Боршевич уставился в одну точку. Мыслями он был не здесь и даже не в две тысячи тринадцатом году.
– Сидит он и понимает: мертвых не вернуть, самому бы не зажмуриться. А у него туалет, – Боршевич посмотрел себе под ноги, словно сам сидел на толчке, – оригинальной конструкции. Сиденье откидывается в сторону вместе с частью пола. Чтобы ассенизаторы могли подъехать, дерьмо откачать. Сорри, – спохватился он, – что за столом, но…. В общем, даже дорожку, чтобы машина проехала, проложил, как раз от ворот до сортира. А что убийцы, так они всегда спешат. А эти еще и растерялись, когда поняли, что не тех пришили. Да еще и ребенка… Будь у них больше времени, может и смутило то, что широкая дорожка сужается сразу за деревянным сортиром. А так… В общем, заглянули они в сортир. Никого. И в доме тоже. И в сарае, и в птичнике, где мой приятель разводил фазанов – опять же, элемент сладкой жизни девяностых. Уехали они минут через пятнадцать, и то, что их не заметили, говорит лишь о желании соседей пожить как можно дольше. Пятнадцать минут. Это, Анна, чертовски нелегко – стоять пятнадцать минут по уши в дерьме, не за столо будет сказано. В выгребной яме, вытягиваясь на носках, чтобы жижа не заливалась в уши и в рот. Слава богу, звать никого не пришлось – мой друг никого бы и не дозвался. Потерял бы сознания от газов. Там в стене выгребной ямы были металлические лесенки, как в канализационных люках. Он и делал-то туалет по подобию городской канализации. Стены по кругу обложил кирпичом, присобачил лесенки. Планировал присоединить сток к общей канализации. Одна беда – канализацию обещали провести, но так и не провели. Пришлось вот искусственно расширять дорожку для ассенизаторов.

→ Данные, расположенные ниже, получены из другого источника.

/-- What executing a command in `s` can leave: `s` itself while ERR = 1 (R137), fault entry (R136), or the one write of
the command, under what its meaning has checked. -/
inductive CommandEffect (s : State) : Instr → State → Prop
  | ignored {i : Instr} (hfaulted : s.ERR = true) : CommandEffect s i s
  | raised {i : Instr} (c : ErrCode) (hrun : s.ERR = false) (hnop : i ≠ .nop) (hiclr : i ≠ .iclr)
      (hshin : ∀ b, i ≠ .shin b) : CommandEffect s i (s.takeFault c)
  | nop (hrun : s.ERR = false) : CommandEffect s .nop s
  | iclr (hrun : s.ERR = false) : CommandEffect s .iclr s.clearInput
  | shin (b : Bit) (hrun : s.ERR = false) : CommandEffect s (.shin b) (s.shiftIn b)
  | ldtaps (hrun : s.ERR = false) (hIBUF : s.IBUF.length + 1 = s.n) :
      CommandEffect s .ldtaps (s.loadTaps s.IBUF).clearInput
  | ldmode {m : BitVec 4} {mode : Mode} (hrun : s.ERR = false) (htoken : Mode.ofToken m = some mode) :
      CommandEffect s (.ldmode m) (s.setMode mode)
  | build {taps : Vec} (hrun : s.ERR = false) (hKV : s.KV = true) (hTAPS : s.TAPS = some taps) :
      CommandEffect s .build (s.installMatrix (buildMatrix s.n taps s.MODE) s.MODE)
  | ldseed (hrun : s.ERR = false) (hTV : s.TV = true) (hIBUF : s.IBUF.length = s.n) :
      CommandEffect s .ldseed (s.startRun s.IBUF).clearInput
  | lstep {m : Mat} {v : Vec} (hrun : s.ERR = false) (hSV : s.SV = true) (hT : s.T = some m) (hS : s.S = some v) :
      CommandEffect s .lstep (s.advance (matvec s.n m v))
  | mstep {m : Mat} {v : Vec} (hrun : s.ERR = false) (hSV : s.SV = true) (hTM : s.TM = .shift) (hT : s.T = some m)
      (hS : s.S = some v) (hIBUF : s.IBUF.length = s.n) :
      CommandEffect s .mstep (s.advance (xorVec (matvec s.n m v) s.IBUF)).clearInput
  | oload {v : Vec} (hrun : s.ERR = false) (hSV : s.SV = true) (hS : s.S = some v) :
      CommandEffect s .oload (s.capture v)
  | shout {b : Bit} {rest : Vec} (hrun : s.ERR = false) (hOCNT : s.OCNT ≠ 0) (hOBUF : s.OBUF = some (b :: rest)) :
      CommandEffect s .shout (s.shiftOut b rest)

/-- The next state of every command is one of its effects, by the cases of each command's next state. -/
theorem commandEffect_of_exec_next {i : Instr} {s t : State} (hnext : exec i s = .next t) : CommandEffect s i t := by
  cases i with
  | nop =>
    obtain rfl := execNop_next.mp hnext
    cases hERR : t.ERR with
    | false => exact .nop hERR
    | true => exact .ignored hERR
  | iclr =>
    obtain ⟨hERR, rfl⟩ | ⟨hrun, rfl⟩ := execIclr_next.mp hnext
    · exact .ignored hERR
    · exact .iclr hrun
  | shin b =>
    obtain ⟨hERR, rfl⟩ | ⟨hrun, rfl⟩ := execShin_next.mp hnext
    · exact .ignored hERR
    · exact .shin b hrun
  | ldtaps =>
    obtain ⟨hERR, rfl⟩ | ⟨hrun, ⟨-, rfl⟩ | ⟨hICNT, hIBUF, rfl⟩⟩ := execLdtaps_next.mp hnext
    · exact .ignored hERR
    · exact .raised _ hrun nofun nofun nofun
    · exact .ldtaps hrun (by omega)
  | ldmode m =>
    obtain ⟨hERR, rfl⟩ | ⟨hrun, ⟨mode, htoken, rfl⟩ | ⟨-, rfl⟩⟩ := execLdmode_next.mp hnext
    · exact .ignored hERR
    · exact .ldmode hrun htoken
    · exact .raised _ hrun nofun nofun nofun
  | build =>
    obtain ⟨hERR, rfl⟩ | ⟨hrun, ⟨-, rfl⟩ | ⟨hKV, taps, hTAPS, rfl⟩⟩ := execBuild_next.mp hnext
    · exact .ignored hERR
    · exact .raised _ hrun nofun nofun nofun
    · exact .build hrun hKV hTAPS
  | ldseed =>
    obtain ⟨hERR, rfl⟩ | ⟨hrun, ⟨-, rfl⟩ | ⟨-, -, rfl⟩ | ⟨hTV, -, hIBUF, rfl⟩⟩ := execLdseed_next.mp hnext
    · exact .ignored hERR
    · exact .raised _ hrun nofun nofun nofun
    · exact .raised _ hrun nofun nofun nofun
    · exact .ldseed hrun hTV hIBUF
  | lstep =>
    obtain ⟨hERR, rfl⟩ | ⟨hrun, ⟨-, rfl⟩ | ⟨hSV, m, v, hT, hS, rfl⟩⟩ := execLstep_next.mp hnext
    · exact .ignored hERR
    · exact .raised _ hrun nofun nofun nofun
    · exact .lstep hrun hSV hT hS
  | mstep =>
    obtain ⟨hERR, rfl⟩ | ⟨hrun, ⟨-, rfl⟩ | ⟨-, -, -, rfl⟩ | ⟨hSV, hTM, -, hIBUF, m, v, hT, hS, rfl⟩⟩ :=
      execMstep_next.mp hnext
    · exact .ignored hERR
    · exact .raised _ hrun nofun nofun nofun
    · exact .raised _ hrun nofun nofun nofun
    · exact .mstep hrun hSV hTM hT hS hIBUF
  | oload =>
    obtain ⟨hERR, rfl⟩ | ⟨hrun, ⟨-, rfl⟩ | ⟨hSV, v, hS, rfl⟩⟩ := execOload_next.mp hnext
    · exact .ignored hERR
    · exact .raised _ hrun nofun nofun nofun
    · exact .oload hrun hSV hS
  | shout =>
    obtain ⟨hERR, rfl⟩ | ⟨hrun, ⟨-, rfl⟩ | ⟨hOCNT, b, rest, hOBUF, rfl⟩⟩ := execShout_next.mp hnext
    · exact .ignored hERR
    · exact .raised _ hrun nofun nofun nofun
    · exact .shout hrun hOCNT hOBUF

/-! ### The frame (10_state.md sections 2 to 5) -/

/-- Settles O27: each effect writes only what its write operation writes. -/
theorem registersChangeOnlyByTheirWriters : Obligations.RegistersChangeOnlyByTheirWriters := by
  intro i s t hnext
  cases commandEffect_of_exec_next hnext with
  | ignored => simp
  | raised c hrun hnop hiclr hshin => simp [hnop, hiclr, hshin]
  | nop | iclr | shin b | ldtaps | ldmode | build | ldseed | lstep | mstep | oload | shout => simp

theorem exec_next_cfg {i : Instr} {s t : State} (hnext : exec i s = .next t) : t.cfg = s.cfg := by
  obtain ⟨hcfg, -⟩ := registersChangeOnlyByTheirWriters i s t hnext
  exact hcfg

theorem exec_next_inputs {i : Instr} {s t : State} (hnext : exec i s = .next t) : t.inputs = s.inputs := by
  obtain ⟨-, hinputs, -⟩ := registersChangeOnlyByTheirWriters i s t hnext
  exact hinputs

/-- Settles O28: an effect that leaves another input shifter is that of ICLR or SHIN, or a success of a consuming
command. -/
theorem inputShifterHasFiveWriters : Obligations.InputShifterHasFiveWriters := by
  intro i s t hnext hchanged
  cases commandEffect_of_exec_next hnext with
  | iclr hrun => exact .inl rfl
  | shin b hrun => exact .inr (.inl ⟨b, rfl⟩)
  | ldtaps hrun => exact .inr (.inr ⟨.inl rfl, hrun⟩)
  | ldseed hrun => exact .inr (.inr ⟨.inr (.inl rfl), hrun⟩)
  | mstep hrun => exact .inr (.inr ⟨.inr (.inr rfl), hrun⟩)
  | ignored | raised | nop | ldmode | build | lstep | oload | shout => simp at hchanged

/-! ### The traces (R28, R29) -/

theorem completed_next_of_faulted {t : State} (hfaulted : t.ERR = true) : completed (.next t) = none := by
  simp [completed, nextState, hfaulted]

/-- A command that leaves ERR = 1 drives no vector on `q`. -/
theorem qPulse_of_faulted {i : Instr} {s t : State} (hnext : exec i s = .next t) (hfaulted : t.ERR = true) :
    qPulse i s = none := by
  cases i <;> simp [qPulse, hnext, completed_next_of_faulted hfaulted]

theorem soPulse_of_faulted {i : Instr} {s t : State} (hnext : exec i s = .next t) (hfaulted : t.ERR = true) :
    soPulse i s = none := by
  cases i <;> simp [soPulse, hnext, completed_next_of_faulted hfaulted]

/-- Settles O29: no pulse where the command leaves ERR = 1, and otherwise the pulse of the command's effect. -/
theorem tracesRecordThePulses : Obligations.TracesRecordThePulses := by
  intro i s t hnext
  cases commandEffect_of_exec_next hnext with
  | ignored hERR => simp [qPulse_of_faulted hnext hERR, soPulse_of_faulted hnext hERR]
  | raised c =>
    simp [qPulse_of_faulted hnext (s.takeFault_ERR c), soPulse_of_faulted hnext (s.takeFault_ERR c)]
  | ldseed hrun => simp [qPulse_of_exec_next (.inl rfl) hnext hrun, soPulse]
  | lstep hrun => simp [qPulse_of_exec_next (.inr (.inl rfl)) hnext hrun, soPulse]
  | mstep hrun => simp [qPulse_of_exec_next (.inr (.inr rfl)) hnext hrun, soPulse]
  | shout hrun hOCNT hOBUF => simp [soPulse_of_exec_next hOBUF hnext hrun, qPulse]
  | nop | iclr | shin | ldtaps | ldmode | build | oload => simp [qPulse, soPulse]

/-! ### T during a run (R150), idempotence (R43), and what BUILD depends on (R77) -/

/-- Settles O30: only BUILD's effect writes T, and it clears SV; only LDSEED's sets SV. -/
theorem matrixIsFixedDuringRun : Obligations.MatrixIsFixedDuringRun := by
  intro i s t hnext
  cases commandEffect_of_exec_next hnext with
  | build => simp
  | ldseed => simp
  | ignored | raised | nop | iclr | shin | ldtaps | ldmode | lstep | mstep | oload | shout => simp +contextual

/-- Settles O31: after a fault nothing changes, and the second write of each command finds its own values. -/
theorem fiveCommandsAreIdempotent : Obligations.FiveCommandsAreIdempotent := by
  intro i s t hi hnext
  cases commandEffect_of_exec_next hnext with
  | ignored => exact hnext
  | raised c => exact exec_of_faulted (s.takeFault_ERR c) i
  | nop => exact hnext
  | iclr hrun => exact execIclr_next.mpr (.inr ⟨hrun, rfl⟩)
  | ldmode hrun htoken => exact execLdmode_next.mpr (.inr ⟨hrun, .inl ⟨_, htoken, rfl⟩⟩)
  | build hrun hKV hTAPS => exact execBuild_next.mpr (.inr ⟨hrun, .inr ⟨hKV, _, hTAPS, rfl⟩⟩)
  | oload hrun hSV hS => exact execOload_next.mpr (.inr ⟨hrun, .inr ⟨hSV, _, hS, rfl⟩⟩)
  | shin | ldtaps | ldseed | lstep | mstep | shout => simp at hi

/-- A BUILD that takes no fault writes the matrix of N, TAPS and MODE. -/
theorem build_next_T {s t : State} (hnext : exec .build s = .next t) (hrun : t.ERR = false) :
    t.T = s.TAPS.map fun taps => buildMatrix s.n taps s.MODE := by
  cases commandEffect_of_exec_next hnext with
  | ignored hERR => simp [hERR] at hrun
  | raised c => simp at hrun
  | build _ _ hTAPS => simp [hTAPS]

/-- Settles O32: the matrix either BUILD writes is that of one N, TAPS and MODE. -/
theorem buildDependsOnTapsAndMode : Obligations.BuildDependsOnTapsAndMode := by
  intro s s' t t' hcfg hTAPS hMODE hnext hnext' hrun hrun'
  rw [build_next_T hnext hrun, build_next_T hnext' hrun', hTAPS, hMODE, State.n, State.n, hcfg]

end Sys2Proof.Machine
end

section
/-!
PROOFS. The step (R121) and the invariants of R35 and R36: every effect of a command keeps a coherent state coherent,
and in a coherent state every command has a next state; so a run from reset goes on through coherent states for as long
as the host acts, and an interleaving of coherent cores gives each of them what it would do by itself (R48).
-/

namespace Sys2Proof.Machine

/-! ### One step -/

/-- Settles O8: a step executes the next action. -/
theorem stepRunsTheDecodedCommand : Obligations.StepRunsTheDecodedCommand := by
  refine ⟨fun s cw rest i hinputs hlegal => ?decoded, fun s cw rest hinputs => step_action hinputs,
    fun s rest hinputs => step_action hinputs⟩
  case decoded => rw [step_action hinputs, executeAction_command, executeWord_of_decode_ok hlegal]

/-- Settles O10: the idle step. -/
theorem noActionChangesNothing : Obligations.NoActionChangesNothing :=
  fun _ hinputs => step_idle hinputs

/-- A word that is executed leaves what a command leaves, or what an illegal word leaves. -/
theorem executeWord_next {cw : Word} {s t : State} (hnext : executeWord cw s = .next t) :
    (∃ i, exec i s = .next t) ∨ t = s ∨ t = s.takeFault .illegal := by
  cases hdecode : decode cw with
  | ok i =>
    rw [executeWord_of_decode_ok hdecode] at hnext
    exact .inl ⟨i, hnext⟩
  | error e =>
    rw [executeWord_of_decode_error hdecode] at hnext
    obtain ⟨-, rfl⟩ | ⟨-, rfl⟩ := execIllegal_next.mp hnext
    · exact .inr (.inl rfl)
    · exact .inr (.inr rfl)

/-- A host action leaves what a command leaves, what an illegal word leaves, or the reset state. -/
theorem executeAction_next {a : HostAction} {s t : State} (hnext : executeAction a s = .next t) :
    (∃ i, exec i s = .next t) ∨ t = s ∨ t = s.takeFault .illegal ∨ t = s.takeReset := by
  cases a with
  | command cw =>
    obtain hcommand | rfl | rfl := executeWord_next hnext
    · exact .inl hcommand
    · exact .inr (.inl rfl)
    · exact .inr (.inr (.inl rfl))
  | reset => exact .inr (.inr (.inr (Host.Outcome.next.inj hnext).symm))

theorem executeAction_next_inputs {a : HostAction} {s t : State} (hnext : executeAction a s = .next t) :
    t.inputs = s.inputs := by
  obtain ⟨i, hi⟩ | rfl | rfl | rfl := executeAction_next hnext
  · exact exec_next_inputs hi
  · rfl
  · rfl
  · rfl

theorem executeAction_next_cfg {a : HostAction} {s t : State} (hnext : executeAction a s = .next t) :
    t.cfg = s.cfg := by
  obtain ⟨i, hi⟩ | rfl | rfl | rfl := executeAction_next hnext
  · exact exec_next_cfg hi
  · rfl
  · rfl
  · rfl

/-! ### Every step keeps a coherent state coherent (R35) -/

theorem exec_keeps_inv {i : Instr} {s t : State} (hs : s.Inv) (hnext : exec i s = .next t) : t.Inv := by
  cases commandEffect_of_exec_next hnext with
  | ignored => exact hs
  | raised c => exact State.takeFault_inv hs c
  | nop => exact hs
  | iclr => exact State.clearInput_inv hs
  | shin b => exact State.shiftIn_inv hs b
  | ldtaps _ hIBUF => exact State.clearInput_inv (State.loadTaps_inv hs hIBUF)
  | ldmode => exact State.setMode_inv hs _
  | build _ hKV hTAPS => exact State.installMatrix_inv hs hKV (hs.taps_length _ hTAPS) _
  | ldseed _ hTV hIBUF => exact State.clearInput_inv (State.startRun_inv hs hTV hIBUF)
  | lstep _ hSV => exact State.advance_inv hs hSV (length_matvec s.n _ _)
  | mstep _ hSV _ _ _ hIBUF =>
    exact State.clearInput_inv (State.advance_inv hs hSV (length_xorVec_matvec _ _ hIBUF))
  | oload _ _ hS => exact State.capture_inv hs (hs.s_length _ hS)
  | shout _ _ hOBUF => exact State.shiftOut_inv hs (hs.obuf_length _ hOBUF)

theorem executeAction_keeps_inv {a : HostAction} {s t : State} (hs : s.Inv)
    (hnext : executeAction a s = .next t) : t.Inv := by
  obtain ⟨i, hi⟩ | rfl | rfl | rfl := executeAction_next hnext
  · exact exec_keeps_inv hs hi
  · exact hs
  · exact State.takeFault_inv hs .illegal
  · exact State.takeReset_inv

/-- Settles O34: an idle step keeps the state, and the action of any other keeps coherence. -/
theorem stepKeepsCoherence : Obligations.StepKeepsCoherence := by
  intro s t hs hnext
  cases hinputs : s.inputs with
  | nil =>
    rw [step_idle hinputs] at hnext
    exact Host.Outcome.next.inj hnext ▸ hs
  | cons a rest =>
    rw [step_action hinputs] at hnext
    exact executeAction_keeps_inv (State.inputs_inv hs rest) hnext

Боршевич никого не звал, но официант появился сразу, как только шеф покончил с рыбным ассорти.
– Можно подавать десерт? – спросил он и получил в ответ короткий кивок.
– Его все-таки грохнули, – сказал Боршевич после ухода официанта. – Лет через семь, что ли. Но это уже другая история и другие деньги. Товарищ не рассчитал и решил заработать на бензине. А за такое не то, что убивают, за это войны ведут. Но не в этом суть. Я о том, что в ситуации, когда нет другого выхода, радуешься любому спасению. Даже сидя по уши в говне. Надо – отхлебнешь сколько влезет, только бы не спалиться. Лишь бы выжить, понимаешь? Это не страшно – окунуться в дерьмо, страшно не выбраться из дерьмовой ситуации. Тогда, на даче, мой друг выбрался. А ты готова, если понадобиться, окунуться?